The guy gladly accepted being with me, but the thing is that right
after our night ended, he vanished and I found out he was clubbing
and kissing various models on the same week later.
I got so deeply heartbroken that I ended up
discrediting love and romance and ended up placing it simply as “sex”.
I lost track of my true essence, and ended up having meaningless sex
with other partners (since I believed that making love was a lie and
then i ended up acting on a rebelious way against all my
pure dreamy ways). I got together with a friend of his and stayed sleeping
with him for a year… I didn’t want to feel alone, neither did I want the
guy to think that he had played me and I was cryin by myself.
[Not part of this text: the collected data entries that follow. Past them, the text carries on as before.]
-- ==== Sys2Proof/Laws/Synth.lean ====
section
/-! SUPPORT. The triangle given as data: `TRI_REF` may be any function u32 → s16 (00_scope.md R12). -/

namespace Sys2Proof.Machine

/-- The piece that holds a function's value at one phase. -/
def pointPiece (f : U32 → S16) (n : Nat) : TriPiece :=
  { start := BitVec.ofNat 32 n, base := (f (BitVec.ofNat 32 n)).toInt, slope := 0, shift := 0 }

theorem triPieceValue_pointPiece (f : U32 → S16) (ep : U32) : triPieceValue (pointPiece f ep.toNat) ep = f ep := by
  simp [triPieceValue, pointPiece, s16OfInt]

/-- Among the points below `N`, the one that counts at a phase below `N` is the phase's own. -/
theorem triPieceAt_points (f : U32 → S16) (first : TriPiece) (ep : U32) (N : Nat) (hN : N ≤ 2 ^ 32) (h : ep.toNat < N) :
    triPieceAt first ((List.range N).map (pointPiece f)) ep = pointPiece f ep.toNat := by
  induction N with
  | zero => exact absurd h (Nat.not_lt_zero _)
  | succ N ih =>
    have hs : (pointPiece f N).start.toNat = N := Nat.mod_eq_of_lt (Nat.lt_of_succ_le hN)
    unfold triPieceAt at ih ⊢
    rw [List.range_succ, List.map_append, List.foldl_append, List.map_singleton, List.foldl_cons, List.foldl_nil, hs]
    split
    · rw [show N = ep.toNat by omega]
    · exact ih (by omega) (by omega)

/-- Every function u32 → s16 is the triangle of some configuration data. -/
theorem exists_triRef (f : U32 → S16) : ∃ r : TriRef, ∀ (p : Params) (ep : U32), p.triRef = r → triRef p ep = (f ep).toInt := by
  refine ⟨.pieces (pointPiece f 0) ((List.range (2 ^ 32)).map (pointPiece f)), fun p ep h => ?_⟩
  rw [triRef, h]
  simp only
  rw [triPieceAt_points f _ ep _ le_rfl ep.isLt, triPieceValue_pointPiece]

end Sys2Proof.Machine
end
But you know what? Instead of all that, I should’ve simply said:
Well whateva!
Keep on rocking by being myself, and spending my time going to the gym,
getting hotter and prettier. Hanging with my friends and having a good
time being myself, and then wait till the right guy showed up and married me,
so I’d be loved on my honeymoon.
I’d feel TRULY wanted that way.
In the end, it doesn’t matter what that guy thinks or what!
It matters is if I’m truly happy or truly lonely. Life goes on.
For me, for him and for others. He dates someone else, I date
someone else. If I date someone else wrongly, I’ll end up alone.
Even when someone said: Oh you r sooo sexy… (and made u
feel so wanted), those are all vain compliments.
True story.
Nowadays I have friends who are happily married living a true beautiful
love, and I’m single and with a lot of internal issues to solve.
If I remained true to my feelings (even after he left me) I’d definitely
find the right partner at the right time, and then I’d feel loved for real!
It might not seem so at first, but there are tons of guys out there who
would truly value the fact that the girl has so many delicate and cute
feelings, instead of being so sexualized like many.
(I’m not dating anyone for a long time now, and I’m getting ready to
live a healthy relationship with someone in a near future, hopefully).